=== Begin Enclosure ===

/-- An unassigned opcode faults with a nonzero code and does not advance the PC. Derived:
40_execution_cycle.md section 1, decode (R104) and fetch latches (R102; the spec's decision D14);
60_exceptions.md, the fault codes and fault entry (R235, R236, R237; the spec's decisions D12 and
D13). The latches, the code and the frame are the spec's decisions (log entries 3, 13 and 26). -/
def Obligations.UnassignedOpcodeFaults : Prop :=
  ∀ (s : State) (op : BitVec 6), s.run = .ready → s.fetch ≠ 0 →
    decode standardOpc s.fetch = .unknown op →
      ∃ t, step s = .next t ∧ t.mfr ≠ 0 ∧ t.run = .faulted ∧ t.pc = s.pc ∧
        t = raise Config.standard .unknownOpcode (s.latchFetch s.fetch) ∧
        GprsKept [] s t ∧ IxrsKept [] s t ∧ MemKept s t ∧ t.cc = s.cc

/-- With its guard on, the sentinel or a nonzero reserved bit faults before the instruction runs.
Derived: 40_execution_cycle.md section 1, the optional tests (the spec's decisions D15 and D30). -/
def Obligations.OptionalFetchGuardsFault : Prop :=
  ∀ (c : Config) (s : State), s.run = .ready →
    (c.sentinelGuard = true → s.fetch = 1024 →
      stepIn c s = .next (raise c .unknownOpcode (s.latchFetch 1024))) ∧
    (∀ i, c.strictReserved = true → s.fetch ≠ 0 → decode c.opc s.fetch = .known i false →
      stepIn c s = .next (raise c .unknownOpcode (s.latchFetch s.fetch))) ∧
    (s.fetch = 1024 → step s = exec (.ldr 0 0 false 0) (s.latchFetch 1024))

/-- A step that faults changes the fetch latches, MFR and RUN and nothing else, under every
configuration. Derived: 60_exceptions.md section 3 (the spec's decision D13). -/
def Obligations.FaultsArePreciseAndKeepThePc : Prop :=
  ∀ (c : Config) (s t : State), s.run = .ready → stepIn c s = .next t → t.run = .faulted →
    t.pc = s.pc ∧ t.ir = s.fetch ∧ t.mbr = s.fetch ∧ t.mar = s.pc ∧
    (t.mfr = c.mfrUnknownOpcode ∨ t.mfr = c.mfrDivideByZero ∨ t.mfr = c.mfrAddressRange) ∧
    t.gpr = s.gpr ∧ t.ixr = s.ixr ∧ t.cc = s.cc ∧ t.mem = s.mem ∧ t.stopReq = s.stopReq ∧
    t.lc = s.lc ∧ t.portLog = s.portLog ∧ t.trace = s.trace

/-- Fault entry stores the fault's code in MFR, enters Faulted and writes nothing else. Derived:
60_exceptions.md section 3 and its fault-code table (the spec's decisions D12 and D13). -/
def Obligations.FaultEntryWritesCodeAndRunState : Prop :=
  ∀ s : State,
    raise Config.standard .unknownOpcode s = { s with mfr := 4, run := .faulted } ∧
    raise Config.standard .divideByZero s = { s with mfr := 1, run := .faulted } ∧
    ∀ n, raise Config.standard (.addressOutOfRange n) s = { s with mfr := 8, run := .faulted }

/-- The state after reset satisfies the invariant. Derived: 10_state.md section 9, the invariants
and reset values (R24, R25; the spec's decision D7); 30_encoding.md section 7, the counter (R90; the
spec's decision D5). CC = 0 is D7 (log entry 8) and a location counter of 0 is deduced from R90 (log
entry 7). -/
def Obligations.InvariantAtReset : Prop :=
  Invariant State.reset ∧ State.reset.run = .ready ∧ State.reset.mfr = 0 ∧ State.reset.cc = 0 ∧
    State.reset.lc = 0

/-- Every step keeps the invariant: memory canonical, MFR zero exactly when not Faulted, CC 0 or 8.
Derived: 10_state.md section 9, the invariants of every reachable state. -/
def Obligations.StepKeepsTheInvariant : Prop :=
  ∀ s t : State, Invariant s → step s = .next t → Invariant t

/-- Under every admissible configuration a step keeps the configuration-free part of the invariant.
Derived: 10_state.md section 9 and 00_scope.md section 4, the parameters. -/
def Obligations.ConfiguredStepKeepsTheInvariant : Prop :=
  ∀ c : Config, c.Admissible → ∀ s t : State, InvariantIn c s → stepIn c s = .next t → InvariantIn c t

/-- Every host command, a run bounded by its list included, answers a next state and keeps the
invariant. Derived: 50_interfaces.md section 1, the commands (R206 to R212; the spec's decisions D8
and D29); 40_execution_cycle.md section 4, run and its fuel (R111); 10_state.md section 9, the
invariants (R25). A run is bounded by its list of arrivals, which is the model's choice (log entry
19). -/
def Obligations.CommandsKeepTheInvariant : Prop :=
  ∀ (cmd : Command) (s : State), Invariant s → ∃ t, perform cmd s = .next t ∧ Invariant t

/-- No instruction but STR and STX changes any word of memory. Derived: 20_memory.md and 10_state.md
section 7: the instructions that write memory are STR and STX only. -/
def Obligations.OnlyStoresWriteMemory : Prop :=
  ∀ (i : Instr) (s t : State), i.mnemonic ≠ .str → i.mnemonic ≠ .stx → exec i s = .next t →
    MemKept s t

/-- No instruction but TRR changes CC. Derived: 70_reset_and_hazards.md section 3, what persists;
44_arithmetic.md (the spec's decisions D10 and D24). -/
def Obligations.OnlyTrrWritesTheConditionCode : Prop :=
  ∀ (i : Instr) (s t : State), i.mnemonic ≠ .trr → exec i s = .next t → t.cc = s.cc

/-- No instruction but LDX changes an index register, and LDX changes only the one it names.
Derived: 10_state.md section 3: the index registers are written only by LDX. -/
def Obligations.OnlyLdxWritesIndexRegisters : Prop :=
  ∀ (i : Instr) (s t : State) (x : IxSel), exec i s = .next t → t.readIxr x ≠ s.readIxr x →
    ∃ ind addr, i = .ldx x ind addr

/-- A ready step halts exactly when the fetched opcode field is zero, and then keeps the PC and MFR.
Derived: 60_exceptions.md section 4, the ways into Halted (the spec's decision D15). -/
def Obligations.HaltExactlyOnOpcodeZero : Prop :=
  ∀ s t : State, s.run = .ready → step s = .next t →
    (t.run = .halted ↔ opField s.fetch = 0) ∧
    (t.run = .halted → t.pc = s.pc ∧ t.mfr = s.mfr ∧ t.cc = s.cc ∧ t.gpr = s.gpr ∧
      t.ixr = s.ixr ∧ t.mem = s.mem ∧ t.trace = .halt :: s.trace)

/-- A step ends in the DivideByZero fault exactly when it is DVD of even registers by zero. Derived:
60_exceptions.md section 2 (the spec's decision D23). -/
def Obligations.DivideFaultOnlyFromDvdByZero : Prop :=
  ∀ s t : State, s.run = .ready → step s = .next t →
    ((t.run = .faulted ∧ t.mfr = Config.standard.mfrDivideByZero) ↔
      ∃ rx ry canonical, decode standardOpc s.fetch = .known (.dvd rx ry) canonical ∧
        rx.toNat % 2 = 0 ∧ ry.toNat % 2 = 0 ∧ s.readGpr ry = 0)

=== End Enclosure ===
=== Begin Enclosure ===

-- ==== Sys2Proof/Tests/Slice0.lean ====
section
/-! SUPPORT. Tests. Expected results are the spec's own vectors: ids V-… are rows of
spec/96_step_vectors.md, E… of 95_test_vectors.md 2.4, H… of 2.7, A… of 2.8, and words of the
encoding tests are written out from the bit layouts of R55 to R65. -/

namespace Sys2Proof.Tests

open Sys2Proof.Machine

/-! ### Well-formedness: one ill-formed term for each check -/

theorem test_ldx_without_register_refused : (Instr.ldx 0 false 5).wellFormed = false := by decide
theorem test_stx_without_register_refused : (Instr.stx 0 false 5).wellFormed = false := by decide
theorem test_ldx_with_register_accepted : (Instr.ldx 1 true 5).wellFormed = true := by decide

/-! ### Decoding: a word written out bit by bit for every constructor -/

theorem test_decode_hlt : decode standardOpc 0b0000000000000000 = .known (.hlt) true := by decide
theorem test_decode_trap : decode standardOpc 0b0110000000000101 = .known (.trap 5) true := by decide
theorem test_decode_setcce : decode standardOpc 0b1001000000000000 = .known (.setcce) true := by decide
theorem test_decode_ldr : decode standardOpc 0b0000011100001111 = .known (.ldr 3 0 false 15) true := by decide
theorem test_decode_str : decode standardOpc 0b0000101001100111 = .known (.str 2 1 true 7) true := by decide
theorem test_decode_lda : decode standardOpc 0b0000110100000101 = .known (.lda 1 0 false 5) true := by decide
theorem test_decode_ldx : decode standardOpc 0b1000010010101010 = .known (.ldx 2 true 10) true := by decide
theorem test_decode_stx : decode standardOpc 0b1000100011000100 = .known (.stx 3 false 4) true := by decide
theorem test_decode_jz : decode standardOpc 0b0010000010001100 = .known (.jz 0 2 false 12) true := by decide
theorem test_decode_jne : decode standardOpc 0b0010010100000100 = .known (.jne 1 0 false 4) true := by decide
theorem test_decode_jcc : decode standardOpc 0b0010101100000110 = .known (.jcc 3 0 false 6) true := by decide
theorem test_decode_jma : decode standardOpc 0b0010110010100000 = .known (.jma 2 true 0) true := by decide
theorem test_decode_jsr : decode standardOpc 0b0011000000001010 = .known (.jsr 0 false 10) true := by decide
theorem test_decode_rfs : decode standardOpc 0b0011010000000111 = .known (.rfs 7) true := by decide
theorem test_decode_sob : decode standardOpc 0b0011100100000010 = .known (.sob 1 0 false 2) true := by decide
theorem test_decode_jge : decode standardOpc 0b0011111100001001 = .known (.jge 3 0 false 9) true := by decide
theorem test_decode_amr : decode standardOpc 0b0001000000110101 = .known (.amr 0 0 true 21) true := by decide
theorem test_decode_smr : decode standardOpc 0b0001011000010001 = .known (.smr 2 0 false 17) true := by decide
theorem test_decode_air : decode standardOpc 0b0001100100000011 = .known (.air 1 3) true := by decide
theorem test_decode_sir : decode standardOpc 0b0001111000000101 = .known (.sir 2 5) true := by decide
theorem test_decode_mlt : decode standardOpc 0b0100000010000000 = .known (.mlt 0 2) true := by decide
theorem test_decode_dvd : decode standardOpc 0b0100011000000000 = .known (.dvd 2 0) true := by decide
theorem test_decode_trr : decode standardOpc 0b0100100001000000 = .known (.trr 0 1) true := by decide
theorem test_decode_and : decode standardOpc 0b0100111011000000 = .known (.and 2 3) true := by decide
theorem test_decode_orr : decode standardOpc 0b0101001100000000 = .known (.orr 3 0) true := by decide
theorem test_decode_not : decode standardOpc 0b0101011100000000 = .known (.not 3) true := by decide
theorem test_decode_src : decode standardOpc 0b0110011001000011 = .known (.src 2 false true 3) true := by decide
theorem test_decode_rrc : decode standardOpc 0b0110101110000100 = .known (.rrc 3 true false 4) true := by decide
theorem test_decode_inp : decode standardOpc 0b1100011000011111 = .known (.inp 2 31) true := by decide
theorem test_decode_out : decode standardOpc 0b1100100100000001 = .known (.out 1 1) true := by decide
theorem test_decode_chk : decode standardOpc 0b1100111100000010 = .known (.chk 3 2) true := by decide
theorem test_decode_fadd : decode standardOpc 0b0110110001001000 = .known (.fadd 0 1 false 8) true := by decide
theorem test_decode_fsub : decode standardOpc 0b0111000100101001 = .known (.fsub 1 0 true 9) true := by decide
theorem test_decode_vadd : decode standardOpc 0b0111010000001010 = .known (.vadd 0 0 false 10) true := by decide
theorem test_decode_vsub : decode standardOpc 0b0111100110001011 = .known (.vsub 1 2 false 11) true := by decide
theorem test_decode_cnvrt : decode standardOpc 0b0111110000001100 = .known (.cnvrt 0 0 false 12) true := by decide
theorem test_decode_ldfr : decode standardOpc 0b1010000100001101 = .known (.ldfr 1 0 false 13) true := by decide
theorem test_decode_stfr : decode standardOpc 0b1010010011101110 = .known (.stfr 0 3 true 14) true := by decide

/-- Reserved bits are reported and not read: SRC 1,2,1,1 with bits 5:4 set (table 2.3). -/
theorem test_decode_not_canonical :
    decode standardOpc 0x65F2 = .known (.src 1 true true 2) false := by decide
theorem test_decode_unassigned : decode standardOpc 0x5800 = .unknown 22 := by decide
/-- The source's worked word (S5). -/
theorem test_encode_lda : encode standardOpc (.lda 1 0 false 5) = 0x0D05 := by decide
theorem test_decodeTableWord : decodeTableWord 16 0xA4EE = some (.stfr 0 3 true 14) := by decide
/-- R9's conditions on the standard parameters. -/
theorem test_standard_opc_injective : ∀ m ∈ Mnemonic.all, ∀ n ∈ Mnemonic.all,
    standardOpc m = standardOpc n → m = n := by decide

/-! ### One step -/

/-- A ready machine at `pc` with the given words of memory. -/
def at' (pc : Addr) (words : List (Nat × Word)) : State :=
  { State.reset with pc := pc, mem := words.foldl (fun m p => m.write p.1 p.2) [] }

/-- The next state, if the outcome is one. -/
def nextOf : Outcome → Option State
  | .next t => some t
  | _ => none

=== End Enclosure ===
=== Begin Enclosure ===

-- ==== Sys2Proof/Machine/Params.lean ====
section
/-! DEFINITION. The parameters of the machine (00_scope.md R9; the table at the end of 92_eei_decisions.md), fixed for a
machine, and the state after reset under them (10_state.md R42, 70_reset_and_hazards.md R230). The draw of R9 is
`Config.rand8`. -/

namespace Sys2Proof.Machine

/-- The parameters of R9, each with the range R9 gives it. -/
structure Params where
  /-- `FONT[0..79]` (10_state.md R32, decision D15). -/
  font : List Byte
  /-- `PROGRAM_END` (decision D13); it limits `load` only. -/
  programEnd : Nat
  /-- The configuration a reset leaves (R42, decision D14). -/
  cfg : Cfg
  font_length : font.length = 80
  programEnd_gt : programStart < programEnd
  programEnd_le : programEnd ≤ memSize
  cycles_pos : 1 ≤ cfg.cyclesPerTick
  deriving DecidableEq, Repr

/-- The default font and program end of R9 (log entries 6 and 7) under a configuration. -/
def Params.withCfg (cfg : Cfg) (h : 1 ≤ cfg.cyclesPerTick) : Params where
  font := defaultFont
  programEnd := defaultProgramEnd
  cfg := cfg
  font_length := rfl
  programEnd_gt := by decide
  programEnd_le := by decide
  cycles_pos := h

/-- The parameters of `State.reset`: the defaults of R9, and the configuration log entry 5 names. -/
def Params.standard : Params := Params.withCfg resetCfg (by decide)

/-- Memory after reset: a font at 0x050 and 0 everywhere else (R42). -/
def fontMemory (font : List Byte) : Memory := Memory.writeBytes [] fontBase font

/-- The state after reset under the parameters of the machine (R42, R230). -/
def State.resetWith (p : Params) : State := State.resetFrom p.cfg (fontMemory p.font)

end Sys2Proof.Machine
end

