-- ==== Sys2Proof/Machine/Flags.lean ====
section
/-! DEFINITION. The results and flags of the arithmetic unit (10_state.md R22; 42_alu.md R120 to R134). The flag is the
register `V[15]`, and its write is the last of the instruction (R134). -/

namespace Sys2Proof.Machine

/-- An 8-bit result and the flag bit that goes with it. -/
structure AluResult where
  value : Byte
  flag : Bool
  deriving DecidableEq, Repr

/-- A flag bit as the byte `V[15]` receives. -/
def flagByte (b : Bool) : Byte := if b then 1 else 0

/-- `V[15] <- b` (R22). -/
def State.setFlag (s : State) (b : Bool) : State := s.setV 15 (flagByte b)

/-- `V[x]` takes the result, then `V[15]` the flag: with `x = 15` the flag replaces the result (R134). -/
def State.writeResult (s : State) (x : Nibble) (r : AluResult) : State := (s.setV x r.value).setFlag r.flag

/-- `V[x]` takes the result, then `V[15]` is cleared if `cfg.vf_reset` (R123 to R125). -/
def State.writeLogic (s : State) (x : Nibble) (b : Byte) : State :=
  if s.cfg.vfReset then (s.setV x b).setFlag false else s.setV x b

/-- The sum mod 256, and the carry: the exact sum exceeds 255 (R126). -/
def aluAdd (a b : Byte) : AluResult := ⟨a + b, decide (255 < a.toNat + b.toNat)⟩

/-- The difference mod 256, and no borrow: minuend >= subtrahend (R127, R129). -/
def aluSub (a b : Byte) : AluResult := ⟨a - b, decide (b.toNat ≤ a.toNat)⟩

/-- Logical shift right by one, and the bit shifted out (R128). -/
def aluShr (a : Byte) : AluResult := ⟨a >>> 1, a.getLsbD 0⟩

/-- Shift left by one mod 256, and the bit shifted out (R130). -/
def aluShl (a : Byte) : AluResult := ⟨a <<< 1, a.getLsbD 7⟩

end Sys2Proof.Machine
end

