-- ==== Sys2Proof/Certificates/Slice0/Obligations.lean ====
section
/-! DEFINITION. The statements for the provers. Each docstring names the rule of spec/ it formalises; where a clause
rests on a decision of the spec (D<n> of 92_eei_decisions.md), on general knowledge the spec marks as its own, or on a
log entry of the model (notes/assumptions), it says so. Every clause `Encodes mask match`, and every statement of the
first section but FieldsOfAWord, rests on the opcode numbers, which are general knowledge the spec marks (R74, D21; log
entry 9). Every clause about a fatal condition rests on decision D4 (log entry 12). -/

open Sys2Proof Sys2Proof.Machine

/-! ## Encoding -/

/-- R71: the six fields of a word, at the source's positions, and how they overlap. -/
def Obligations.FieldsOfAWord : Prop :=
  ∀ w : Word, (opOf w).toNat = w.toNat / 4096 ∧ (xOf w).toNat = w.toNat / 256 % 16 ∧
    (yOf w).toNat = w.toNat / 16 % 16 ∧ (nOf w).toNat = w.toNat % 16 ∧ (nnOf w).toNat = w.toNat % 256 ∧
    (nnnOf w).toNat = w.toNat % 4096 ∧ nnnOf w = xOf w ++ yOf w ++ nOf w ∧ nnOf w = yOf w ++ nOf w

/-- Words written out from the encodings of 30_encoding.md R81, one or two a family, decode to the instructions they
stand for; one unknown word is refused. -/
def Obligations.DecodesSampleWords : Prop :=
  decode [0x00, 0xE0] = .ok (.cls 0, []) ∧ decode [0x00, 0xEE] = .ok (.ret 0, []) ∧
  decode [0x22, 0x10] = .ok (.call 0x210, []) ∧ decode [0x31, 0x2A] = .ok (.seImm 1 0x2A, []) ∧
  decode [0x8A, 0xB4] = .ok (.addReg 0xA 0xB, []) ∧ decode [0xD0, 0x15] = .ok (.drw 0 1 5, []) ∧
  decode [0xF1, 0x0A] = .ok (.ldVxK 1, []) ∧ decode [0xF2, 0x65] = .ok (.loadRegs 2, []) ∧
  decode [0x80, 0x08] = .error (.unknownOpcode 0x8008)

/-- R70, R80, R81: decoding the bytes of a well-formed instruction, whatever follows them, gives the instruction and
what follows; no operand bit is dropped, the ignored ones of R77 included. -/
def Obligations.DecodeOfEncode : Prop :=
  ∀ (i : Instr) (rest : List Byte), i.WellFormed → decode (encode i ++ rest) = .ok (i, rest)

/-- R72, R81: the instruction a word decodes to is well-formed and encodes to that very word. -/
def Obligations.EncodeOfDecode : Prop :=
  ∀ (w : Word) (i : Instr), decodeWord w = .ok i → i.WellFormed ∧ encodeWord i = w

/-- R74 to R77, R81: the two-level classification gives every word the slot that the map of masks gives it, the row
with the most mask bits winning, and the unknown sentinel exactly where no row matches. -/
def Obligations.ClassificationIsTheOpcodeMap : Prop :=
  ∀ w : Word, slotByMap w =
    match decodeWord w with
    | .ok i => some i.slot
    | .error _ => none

=== End Enclosure ===

● **EXERCISE INSTRUCTIONS**:
The expected answer is an exact copy of the lines above, beginning at the line with "An unassigned opcode" and ending at the line with "GprsKept [] s", with both ends in.

● **YOUR SOLUTION**:
/-- An unassigned opcode faults with a nonzero code and does not advance the PC. Derived:
40_execution_cycle.md section 1, decode (R104) and fetch latches (R102; the spec's decision D14);
60_exceptions.md, the fault codes and fault entry (R235, R236, R237; the spec's decisions D12 and
D13). The latches, the code and the frame are the spec's decisions (log entries 3, 13 and 26). -/
def Obligations.UnassignedOpcodeFaults : Prop :=
  ∀ (s : State) (op : BitVec 6), s.run = .ready → s.fetch ≠ 0 →
    decode standardOpc s.fetch = .unknown op →
      ∃ t, step s = .next t ∧ t.mfr ≠ 0 ∧ t.run = .faulted ∧ t.pc = s.pc ∧
        t = raise Config.standard .unknownOpcode (s.latchFetch s.fetch) ∧
        GprsKept [] s t ∧ IxrsKept [] s t ∧ MemKept s t ∧ t.cc = s.cc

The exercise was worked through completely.